In 1909, 40 graduates of the Columbus Art School (now the Columbus College of Art & Design, or CCAD) came together to form what is now the Columbus Art League, which from its inception was the most active and robust artists’ organization in the city. The League held annual exhibitions with multiple awards and purchase prizes sponsored by local commercial and private patrons. Many of the artists in this show found their primary patronage through these exhibitions. There were also a number of early private galleries that supported local artists, such as the Walter L. Lillie Gallery at the turn of the century, the Little Art Gallery, Studios F.G. and Attowald Company, and the Z.L. White Gallery in the 1920s and 1930s. In 1921, Harriet Kirkpatrick, head of the art department at the Columbus School for Girls, founded the Ohio State Fair art show, which also became an important annual showing for local artists.

The city also enjoys a rich academic and institutional community that has given underlying support to the dynamic local art scene. Many of the most active local artists were employed at The Ohio State University, CCAD, Columbus School for Girls, Columbus Museum of Art, or Capital University, to name only a few. Such institutions provided continuity in the art community, as teachers mentored students to become professional artists in their own right. Hoyt Sherman, Alice Schille, Arthur Baggs, and James Roy Hopkins all shared their nationally acclaimed expertise with students who developed a visual language related to their training, but all their own.

The city also has enjoyed a dynamic folk art community, including nationally recognized artists such as Elijah Pierce and William Hawkins. These artists have received notable support not only from the communities within which and for which they produced their artwork, but also by the broader city community. When a sculptor and OSU graduate student came across Elijah Pierce’s work in a Columbus YMCA exhibition, he sought the carver out and organized several exhibitions that were important in establishing Pierce’s importance in the national folk art world. Grandpa Smoky Brown never sought recognition beyond his immediate community, but his artistic contributions to his community were supported and openly appreciated.

Though well ensconced in the heartland, Columbus’ artists have enjoyed consistent and direct connections to the broader national art world. Often nationally recognized artists, such as Alice Schille or Charles Rosen, helped to place local artists in the national art scene, sending them to summer colonies or connecting them to national networks. Or, conversely, artists such as George Bellows or Roy Lichtenstein brought nationally and internationally recognized artists to Columbus, directly impacting the styles found in the local art scene. This was not always without tension. When George Bellows organized a show with Robert Henri for the library, local patrons nearly closed it down before its opening day over the risqué images of boxing, nudity and dissolute urban scenes. Or, often local artists such as Elijah Pierce brought national attention to the local folk art scene, increasing awareness of other folk artists working in the city and offering proof of the legitimacy of their work. Such exchanges characterize the nature of the city’s artistic history. The local has had a healthy and consistent infusion from the national, and has equally contributed significantly to the national scene.

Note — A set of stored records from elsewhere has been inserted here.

/-- The number of words that follow the head of a node (R68). -/
def headWords (h : HeadWord) : Nat := h.stages + 1 + popBits 8 h.kmask.toNat + (h.switches + 1) / 2

/-- A node's words read in the order of R68. -/
def parseNode (ws : List Nat) : Option NodeImg :=
  match ws with
  | [] => none
  | w :: t =>
    match decodeHead w with
    | none => none
    | some h =>
      let nk := popBits 8 h.kmask.toNat
      if t.length ≠ headWords h then none
      else match (t.take h.stages).mapM opOf, decodeEmit (t.getD h.stages 0),
          decodeRoute ((halves (t.drop (h.stages + 1 + nk))).take h.switches) with
        | some ops, some e, some l => some
            { head := h, ops := ops, emit := e, leaves := l,
              consts := spreadConsts h.kmask.toNat (List.range 8) ((t.drop (h.stages + 1)).take nk) }
        | _, _, _ => none

/-- The words of a context's node. -/
def State.nodeWords (s : State) (x : Ctx) (r : NodeRef) : List Nat :=
  smGet [] s.nodes (nodeKey (x.first + r.cl) r.plane r.pe r.slot)

/-- The image of a context's node. -/
def State.nodeImg (s : State) (x : Ctx) (r : NodeRef) : Option NodeImg := parseNode (s.nodeWords x r)

/-- The link word of a node, constant k6 (R149). -/
def NodeImg.link (m : NodeImg) : Nat := (m.consts.getD 6 0).toNat

/-- The destination that a node's link word names (R149, R291), in a plane: a link word carries none (log 107). -/
def NodeImg.linkDest (m : NodeImg) (plane : Nat) : Option (NodeRef × Nat) :=
  (decodeLink (m.link % 2 ^ 24)).map fun d =>
    ({ cl := d.die * 8 + d.cluster, plane := plane, pe := d.pe, slot := d.node }, d.port)

/-- The last operation of a chain. -/
def NodeImg.last (m : NodeImg) : Option Instr := m.ops.getLast?

/-- Whether an operation carries .ord (R168). -/
def Instr.ordered : Instr → Bool
  | .lds _ _ o | .ldg _ _ o | .sts _ _ _ o | .stg _ _ _ o | .gather _ _ _ o | .scatter _ _ _ o | .ldacq _ _ _ o
  | .strel _ _ _ _ o => o
  | _ => false

/-- The ordering port of a node, if its last operation is ordered (R168). -/
def NodeImg.ordPort (m : NodeImg) : Option Nat :=
  match m.last with
  | some i => if Instr.ordered i then some (m.head.inputs - 1) else none
  | none => none

/-- Whether the last operation is the gate. -/
def NodeImg.isGate (m : NodeImg) : Bool := decide (m.last = some .gate)

/-- The ports of a node that a token may wait on: data ports, and scale ports as 4 and 5 (R46, R69). -/
def NodeImg.portList (m : NodeImg) : List Nat :=
  List.range m.head.inputs ++ (List.range m.head.scales).map (· + 4)

/-- The PE that a branch without a far word delivers on: the emitting one where it has no hop (R79), else the one its hops
lead to (log 7). -/
def routePe (pe : Nat) (hops : List (Nat × Nat)) : Nat := if hops = [] then pe else Config.hopPe pe hops

/-- The node and port that a leaf of a node's route names (R78, R79, R291), in the plane of the node: switch words carry none
(log 107). -/
def leafDest (l : Leaf) (r : NodeRef) : NodeRef × Nat :=
  match l.far with
  | some (d, c, pe) => ({ cl := d * 8 + c, plane := r.plane, pe := pe, slot := l.node }, l.port)
  | none => ({ cl := r.cl, plane := r.plane, pe := routePe r.pe l.hops, slot := l.node }, l.port)

/-- Every node and port that a node's route names. -/
def NodeImg.dests (m : NodeImg) (r : NodeRef) : List (NodeRef × Nat) := m.leaves.map (leafDest · r)

/-- The destination of a node's link word, for the operations that name one (R149). -/
def NodeImg.linkDests (m : NodeImg) (r : NodeRef) : List (NodeRef × Nat) :=
  match m.last with
  | some .gate => (m.linkDest r.plane).toList
  | some (.call _) => (m.linkDest r.plane).toList
  | _ => []

/-- The output that a leaf carries (R77, R78): output 1 is a steer's. -/
def NodeImg.leafOut (m : NodeImg) (l : Leaf) : Bool :=
  match m.last with
  | some (.steer _ _) => l.sel
  | _ => false

/-- Whether the last operation is a quant, which sends its forwarded scales apart from its elements (R140). -/
def NodeImg.isQuant (m : NodeImg) : Bool :=
  match m.last with
  | some (.quant _ _ _ _ _) => true
  | _ => false

/-- A plane of a cluster that belongs to no fabric load: first plane 4 (R104). -/
def noPlane : Nat × Nat × Nat × Nat := (0, 0, 4, 0)

/-- The reference of a key of the store of nodes, relative to a context's region. -/
def keyRef (first key : Nat) : NodeRef :=
  { cl := key / (4 * 64 * 128) - first, plane := key / (64 * 128) % 4, pe := key / 128 % 64, slot := key % 128 }

/-- The nodes of the fabric load whose first plane is `p`, in ascending cluster, plane, PE and slot. -/
def State.loadRefs (s : State) (x : Ctx) (p : Nat) : List NodeRef :=
  s.nodes.filterMap fun e =>
    let r := keyRef x.first e.1
    if x.first ≤ e.1 / (4 * 64 * 128) ∧ e.1 / (4 * 64 * 128) < x.first + x.size ∧
        (smGet noPlane s.planes ((x.first + r.cl) * 4 + r.plane)).2.2.1 = p
    then some r else none

/-- The nodes of the period in progress. -/
def State.periodRefs (s : State) (x : Ctx) : List NodeRef :=
  match x.fab.period with
  | some p => s.loadRefs x p.plane
  | none => []

/-- The source nodes of the period in progress. -/
def State.sources (s : State) (x : Ctx) : List NodeRef :=
  (s.periodRefs x).filter fun r => match s.nodeImg x r with
    | some m => decide (m.head.kind = .source)
    | none => false

/-- The integer type of an operation of the integer families, or of a width code (R71, R75). -/
def Instr.intTy : Instr → Option IntTy
  | .addInteger t _ _ _ | .subInteger t _ _ _ | .mulInteger t _ _ _ | .mulhInteger t _ _ | .mad t _ _ _ _
  | .negInteger t _ _ | .absInteger t _ _ | .minInteger t _ _ | .maxInteger t _ _ | .andInteger t _ _
  | .orInteger t _ _ | .xorInteger t _ _ | .notInteger t _ | .andn t _ _ | .shl t _ _ | .shr t _ _ | .rotl t _ _
  | .rotr t _ _ | .clz t _ | .popc t _ | .sel t _ _ _ | .cmpInteger t _ _ _ | .cvtIntegerSource t _ _ _ _
  | .redInteger t _ _ _ | .scanInteger t _ _ _ | .rdcInteger t _ _ _ | .lds t _ _ | .sts t _ _ _ | .ldg t _ _
  | .stg t _ _ _ | .gather t _ _ _ | .scatter t _ _ _ | .ldacq t _ _ _ | .strel t _ _ _ _ => some t
  | .bcast t _ _ | .shuf t _ _ | .atomIadd t _ _ | .atomImin t _ _ | .atomImax t _ _ | .atomAnd t _ _ | .atomOr t _ _
  | .atomXor t _ _ | .atomXchg t _ _ | .atomCas t _ _ _ | .upd t _ _ => some (WTy.int t)
  | _ => none
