/-- Where an operand that must wait is stored (R27, R28): the table, the cluster's overflow store, the global area; a deep
tag's in the global area; nothing where there is no room.  Its record is data: the layout of a record's 128 bytes is not
stated, and none of them is written (log 40). -/
def State.waitPlace (s : State) (x : Ctx) (t : Tok) : Option Place :=
  let inTable := (x.fab.waiting.filter fun w =>
    decide (w.place = .table ∧ w.tok.dest.cl = t.dest.cl ∧ w.tok.dest.pe = t.dest.pe)).length
  let inStore := (x.fab.waiting.filter fun w => decide (w.place = .store ∧ w.tok.dest.cl = t.dest.cl)).length
  let inArea := (x.fab.waiting.filter fun w => decide (w.place = .area)).length
  let areaRoom := decide (inArea < bits x.ovfp.toNat 15 4 * 2 ^ 16 / spillRecord)
  if (x.space (tagSpace t.tag)).kind = .deep then (if areaRoom then some .area else none)
  else if inTable < tableEntries then some .table
  else if inStore < s.carveOf (x.first + t.dest.cl) / spillRecord then some .store
  else if areaRoom then some .area
  else none

/-- The waiting operands of a frame: those of a node and tag (R25). -/
def Fabric.frame (f : Fabric) (r : NodeRef) (t : Tag) : List Waiting :=
  f.waiting.filter fun w => decide (w.tok.dest = r ∧ w.tok.tag = t)

/-- The trap of an uncorrectable operand, by the store that holds it (R342, R344). -/
def Place.trap : Place → Nat
  | .table => trapEccMt
  | .store => trapEccSp
  | .area => trapEccHbm

/-- The mask of a strict firing: the AND of the masks on its data ports but for an ordering port (R17).  R17 does not name a gate
firing; the model takes its mask in the same way, over all the gate's ports (log 115).  The program that R267 and R268 print
wants a wider mask of one of its strict nodes (log 125). -/
def fireMask (m : NodeImg) (ts : List Tok) : BitVec 16 :=
  ts.foldl (fun k t => if t.port < m.head.inputs ∧ some t.port ≠ m.ordPort then k &&& t.mask else k) 0xFFFF

/-- A node fires on tokens: the firing enters the pipeline of its PE (R16, R26). -/
def fire (c : Nat) (r : NodeRef) (tag : Tag) (mask : BitVec 16) (ts : List Tok) (s : State) : State :=
  let at_ := fun p => ts.find? fun t => t.port == p
  s.modFab c fun f => { f with
    nextId := f.nextId + 1, idle := 0,
    firings := f.firings ++ [{
      id := f.nextId, ref := r, tag := tag, ports := [at_ 0, at_ 1, at_ 2], scales := [at_ 4, at_ 5], stage := 0, x := [],
      mask := mask, act := mask, fwd := [], fl := 0, phase := .run, wins := [], got := [] }] }

/-- The token at M is consumed from its channel. -/
def dropTok (c k : Nat) (s : State) : State := s.modFab c fun f => { f with chan := f.chan.eraseIdx k }

/-- The places of waiting operands in the global overflow area, by record (R28; log 40). -/
def Fabric.inArea (f : Fabric) : List Waiting := f.waiting.filter fun w => decide (w.place = .area)

/-- Reaches record `i` of the global overflow area, to read or to write it (R28, R332): the area needs both permissions over
its whole extent, and the record's page a translation. -/
def reachArea (c : Nat) (wr : Bool) (i : Nat) (s : State) : XRes :=
  let x := s.ctx c
  let base := bits x.ovfp.toNat 47 16 * 2 ^ 16
  match extentBad x base (bits x.ovfp.toNat 15 4) with
  | some b => .bad b s
  | none => match x.toIa true wr (base + spillRecord * i) with
    | .error b => .bad b s
    | .ok ia => translate (.spill c) ia wr s

/-- Reaches several records of the area, one after another. -/
def reachAreas (c : Nat) : List Nat → State → XRes
  | [], s => .ok 0 s
  | i :: t, s => (reachArea c false i s).bind fun _ s => reachAreas c t s

/-- The die that counts an operand's upsets: the home of its record in the global overflow area, else its PE's (R27, R28,
R371). -/
def State.operandDie (s : State) (x : Ctx) (w : Waiting) : Nat :=
  match w.place with
  | .table | .store => x.dieAt w.tok.dest.cl
  | .area => match x.toIa true false (bits x.ovfp.toNat 47 16 * 2 ^ 16 + spillRecord * x.fab.inArea.idxOf w) with
    | .ok ia => dieOf ((s.tlbLook ia false).getD ia)
    | .error _ => x.dieAt w.tok.dest.cl

/-- Counts the upsets found in waiting operands, each on its die (R344, R371). -/
def State.countOperands (s : State) (x : Ctx) (ws : List Waiting) : State :=
  let n := fun (w : Waiting) => popWord (BitVec.ofNat 64 w.err)
  s.countWords id ((ws.filter fun w => n w == 1).map (s.operandDie x)) ((ws.filter fun w => 1 < n w).map (s.operandDie x))

/-- A node fires on a token and the waiting operands of its frame (R16, R25, R26). -/
def fireFrame (c k : Nat) (t : Tok) (m : NodeImg) (fr : List Waiting) (s : State) : State :=
  let ts := t :: fr.map (·.tok)
  let s := s.countOperands (s.ctx c) fr
  let s := (dropTok c k s).modFab c fun f => { f with
    waiting := f.waiting.filter fun w => !decide (w.tok.dest = t.dest ∧ w.tok.tag = t.tag) }
  fire c t.dest t.tag (fireMask m ts) ts s

/-- A token is stored as a waiting operand (R25, R27, R28). -/
def storeTok (c k : Nat) (t : Tok) (p : Place) (s : State) : State :=
  (dropTok c k s).modCtx c fun x =>
    let y : Ctx := { x with fab := { x.fab with waiting := x.fab.waiting ++ [{ tok := t, place := p, err := 0 }] } }
    match p with
    | .table => y
    | .store => y.count statStore 1
    | .area => y.count statArea 1

/-- A token meets its frame (R25, R26): TAG.DUP, a firing, or a stored operand.  An uncorrectable operand is an ECC trap, whose
report names the store's unit and the operand's place in it (R342; log 22); an operand in the global overflow area is reached through
its translation (R28). -/
def matchFrame (c k : Nat) (t : Tok) (m : NodeImg) (s : State) : Out :=
  let x := s.ctx c
  let fr := x.fab.frame t.dest t.tag
  let node := nodeTagReport m.emit.node t.tag
  if m.head.rule = .merge then .next (fire c t.dest t.tag t.mask [t] (dropTok c k s))
  else if fr.any fun w => decide (w.tok.port = t.port) then .next (nodeTrap c trapTagDup 0 node s)
  else if m.portList.all fun p => decide (p = t.port) || fr.any fun w => decide (w.tok.port = p) then
    match reachAreas c ((fr.filter fun w => decide (w.place = .area)).map x.fab.inArea.idxOf) s with
    | .stall s => .next s
    | .bad b s => .next (nodeTrap c b.code 0 (BitVec.ofNat 64 b.report) s)
    | .ok _ s => match fr.find? fun w => decide (2 ≤ popWord (BitVec.ofNat 64 w.err)) with
      | some w => .next (nodeTrap c w.place.trap 0
          (Config.eccReport w.place.trap [x.first + t.dest.cl, t.dest.pe, x.fab.waiting.idxOf w])
          (s.countOperands x fr))
      | none => .next (fireFrame c k t m fr s)
  else match s.waitPlace x t with
    | none => .next s
    | some .area => match reachArea c true x.fab.inArea.length s with
      | .stall s => .next s
      | .bad b s => .next (nodeTrap c b.code 0 (BitVec.ofNat 64 b.report) s)
      | .ok _ s => .next (storeTok c k t .area s)
    | some p => .next (storeTok c k t p s)

/-- Whether a token is the first of its route to a port: tokens on one route keep their order (R24). -/
def Fabric.firstOfRoute (f : Fabric) (k : Nat) (t : Tok) : Bool :=
  (f.chan.take k).all fun u => !decide (u.src = t.src ∧ u.dest = t.dest ∧ u.port = t.port)

/-- TOKEN_MATCH: the k-th token of a context's channels reaches stage M of its PE, whose active plane is the token's: a
marker is taken, a tag of no admitted kind or a stale one traps, and any other token meets its frame (R23, R25, R26, R151,
R320). -/
def execTokenMatch (c : CtxId) (k : Nat) (s : State) : Out :=
  let x := s.ctx c.val
  match x.fab.chan[k]? with
  | none => .next s
  | some t =>
    match s.nodeImg x t.dest with
    | none => .next s
    | some m =>
      if !x.live || x.resuming || !x.fab.firstOfRoute k t || decide (smGet 0 s.active (x.first + t.dest.cl) ≠ t.dest.plane) then .next s
      else if t.kind = .marker then .next (takeMarker c.val t.dest m t.port (dropTok c.val k s))
      else if s.frozen x t.dest && !decide (m.head.kind = .source) then .next s
      else
        let node := nodeTagReport m.emit.node t.tag
        if !x.tagAdmitted t.tag then .next (nodeTrap c.val trapTagKind 0 node s)
        else if !x.tagCurrent t.tag then .next (nodeTrap c.val trapTagStale 0 node s)
        else matchFrame c.val k t m s

/-! ## Index tokens (R105) -/

/-- The points of a period. -/
def Period.points (p : Period) : Nat := p.nx * p.ny * p.nz

/-- The lanes of the index token of point `i`: x, y and z in lanes 0 to 2 (R105). -/
def Period.point (p : Period) (i : Nat) : List Lane :=
  mkLanes fun l => BitVec.ofNat 32 (match l with
    | 0 => i % p.nx
    | 1 => i / p.nx % p.ny
    | 2 => i / (p.nx * p.ny)
    | _ => 0)

/-- Whether a page fault holds a window read of a firing (R73, R339). -/
def State.winParked (s : State) (c : Nat) (g : Firing) : Bool :=
  match s.nodeImg (s.ctx c) g.ref with
  | none => false
  | some m => match m.ops[g.stage]? with
    | none => false
    | some i => decide (g.phase = .run) && winMore i g && match winRead c g m i s with
      | .stall _ => true
      | .ok _ _ | .bad _ _ => false

/-- Whether a firing waits outside its pipeline: a breakpoint holds it, or it waits for something that a page fault may hold
(R321, R339, R347). -/
def State.parks (s : State) (c : Nat) (g : Firing) : Bool :=
  let x := s.ctx c
  let fault := decide (x.cause = some .page) || x.faultPend
  match g.phase with
  | .held _ => true
  | .waitAlloc | .waitFree | .waitMem | .waitAccept | .waitPairs | .waitInbox | .waitFence _ | .waitPhase _ _ => fault
  | .run => fault && s.winParked c g
  | .granted _ | .freed _ | .emit _ => false

/-- Whether a source still has a point of its own before or in its pipeline. -/
def State.pointBusy (s : State) (c : Nat) (r : NodeRef) : Bool :=
  let f := s.fab c
  f.chan.any (fun t => decide (t.src = r ∧ t.dest = r)) || f.firings.any fun g => decide (g.ref = r) && !s.parks c g

/-- INDEX_TOKEN_ISSUE: the k-th source of the period in progress emits its next point with a fresh root tag, while its queue
has room; in a draining region it stops and sends a round marker on each of its routes once its point in progress is done (R22, R105, R320). -/
def execIndexTokenIssue (c : CtxId) (k : Nat) (s : State) : Out :=
  let x := s.ctx c.val
  match x.fab.period, (s.sources x)[k]? with
  | some p, some r =>
    match s.nodeImg x r with
    | none => .next s
    | some m =>
      let i := smGet 0 x.fab.cursors r.key
      if !x.live || x.resuming then .next s
      else if x.fab.draining then
        if smGet 0 x.fab.stopped r.key ≠ 0 ∨ s.pointBusy c.val r then .next s
        else .next ((sendMarkers c.val r m s).modFab c.val fun f => { f with
          stopped := smSet 0 f.stopped r.key 1 })
      else if p.points ≤ i then .next s
      else match x.grant m.head.space 0 0 false none none with
        | none => .next s
        | some (t, y) =>
          let tok : Tok := { tag := t, kind := .data, mask := 0xFFFF, payload := p.point i, dest := r, port := 0, src := r,
                             pred := [] }
          if !hasRoom x.fab.chan tok then .next s
          else .next (sendToks c.val [tok]
            ((s.setCtx c.val y).modFab c.val fun f => { f with cursors := smSet 0 f.cursors r.key (i + 1) }))
  | _, _ => .next s

/-! ## Plane switches (R32) -/

/-- Whether a token waits for a plane of a relative cluster: one to a frozen element waits for no plane. -/
def State.waitsFor (s : State) (x : Ctx) (cl plane : Nat) : Bool :=
  x.fab.chan.any fun t => decide (t.dest.cl = cl ∧ t.dest.plane = plane) && (decide (t.kind = .marker) || !s.frozen x t.dest)

/-- Whether a firing in a phase is in the pipeline of its PE: it executes, or its outputs have still to leave (R16, R32). -/
def Phase.inPipe : Phase → Bool
  | .run | .emit _ | .granted _ | .freed _ => true
  | .waitAlloc | .waitFree | .waitMem | .waitAccept | .waitPairs | .waitInbox | .waitFence _ | .waitPhase _ _ | .held _ => false

/-- PLANE_SWITCH: a physical tile goes to its next plane with a waiting token, once the active one's queues are empty and its
pipelines have drained (R32). -/
def execPlaneSwitch (n : Cluster) (s : State) : Out :=
  match s.ctxs.find? fun e => e.2.live && e.2.inBlock n.val with
  | none => .next s
  | some (_, x) =>
    let cl := n.val - x.first
    let a := smGet 0 s.active n.val
    let busy := s.waitsFor x cl a ||
      x.fab.firings.any fun g => decide (g.ref.cl = cl ∧ g.ref.plane = a) && g.phase.inPipe
    if busy then .next s
    else match ([1, 2, 3].map fun d => (a + d) % 4).find? (s.waitsFor x cl) with
      | none => .next s
      | some p => .next { s with active := smSet 0 s.active n.val p }

/-! ## Quiescence (R15, R106, R214) -/

/-- Whether every source of the period has issued every point. -/
def State.exhausted (s : State) (x : Ctx) (p : Period) : Bool :=
  (s.sources x).all fun r => decide (p.points ≤ smGet 0 x.fab.cursors r.key)

/-- Whether a region is quiescent (R15, R243). -/
def State.quiescent (s : State) (c : Nat) : Bool :=
  let f := s.fab c
  decide (f.chan = [] ∧ f.waiting = [] ∧ f.firings = [] ∧ f.allocs = [] ∧ f.pairs = [] ∧ f.replies = []) &&
    f.accesses.all (fun a => decide (a.agent = .seq)) && !s.hasCmd c false

/-- The end of a configuration period: its flags are merged, its records are complete, and nothing of it holds a later
access (R53, R214, R249). -/
def endPeriod (c : Nat) (s : State) : State :=
  let s : State := { s with recs := s.recs.map fun r => if r.ctx = c then { r with current := false } else r }
  s.modCtx c fun x => { x.mergeAll with fab := { x.fab with period := none, holds := [], loops := [] } }

/-- QUIESCENCE_REPORT: the quiescence tree reports the region empty and the period ends (R15). -/
def execQuiescenceReport (c : CtxId) (s : State) : Out :=
  let x := s.ctx c.val
  match x.fab.period with
  | none => .next s
  | some p =>
    if x.live && s.exhausted x p && s.quiescent c.val then .next (endPeriod c.val s) else .next s

/-! ## Replies to node ports (R377) -/

/-- REPLY_TOKEN_DELIVERY: the k-th reply of a context is delivered into the fabric load of the period in progress; one that
names no plane, node or port of it raises OP.ILL, reporting its header's low word (R377). -/
def execReplyTokenDelivery (c : CtxId) (k : Nat) (s : State) : Out :=
  let x := s.ctx c.val
  match x.fab.replies[k]?, x.fab.period with
  | some r, some p =>
    if !x.live || x.resuming then .next s
    else
      let cl := LinkDest.clusterOf r.dest - x.base
      let ref : NodeRef := { cl := cl, plane := p.plane + r.plane, pe := r.dest.pe, slot := r.dest.node }
      let s' := s.modFab c.val fun f => { f with replies := f.replies.eraseIdx k }
      let fold := (s.planeOf x cl p.plane).2.2.2
      let ill := nodeTrap c.val trapOpIll 0 (BitVec.ofNat 64 (r.header % 2 ^ 64)) s'
      match s.nodeImg x ref with
      | none => .next ill
      | some m =>
        if fold ≤ r.plane ∨ m.head.inputs ≤ r.dest.port then .next ill
        else
          let tok : Tok := {
            tag := r.tag, kind := .data, mask := 0x0003, dest := ref, port := r.dest.port, pred := r.pred,
            payload := mkLanes fun l => BitVec.ofNat 32 (match l with
              | 0 => r.word.toNat
              | 1 => r.word.toNat / 2 ^ 32
              | _ => 0),
            src := { ref with plane := 4 } }
          .next (if hasRoom x.fab.chan tok then sendToks c.val [tok] s' else s)
  | _, _ => .next s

The city’s art world perhaps is best characterized by a remarkably easy and dynamic exchange among its diverse artistic communities, from folk art to fine art to commercial art, from local artistic personalities to national artistic movements. This is a rare enough combination to suggest that Columbus, a “typical Midwestern city,” has in its rather unassuming Midwestern way, managed to offer that rare engaged and engaging environment within which artistic creativity takes hold.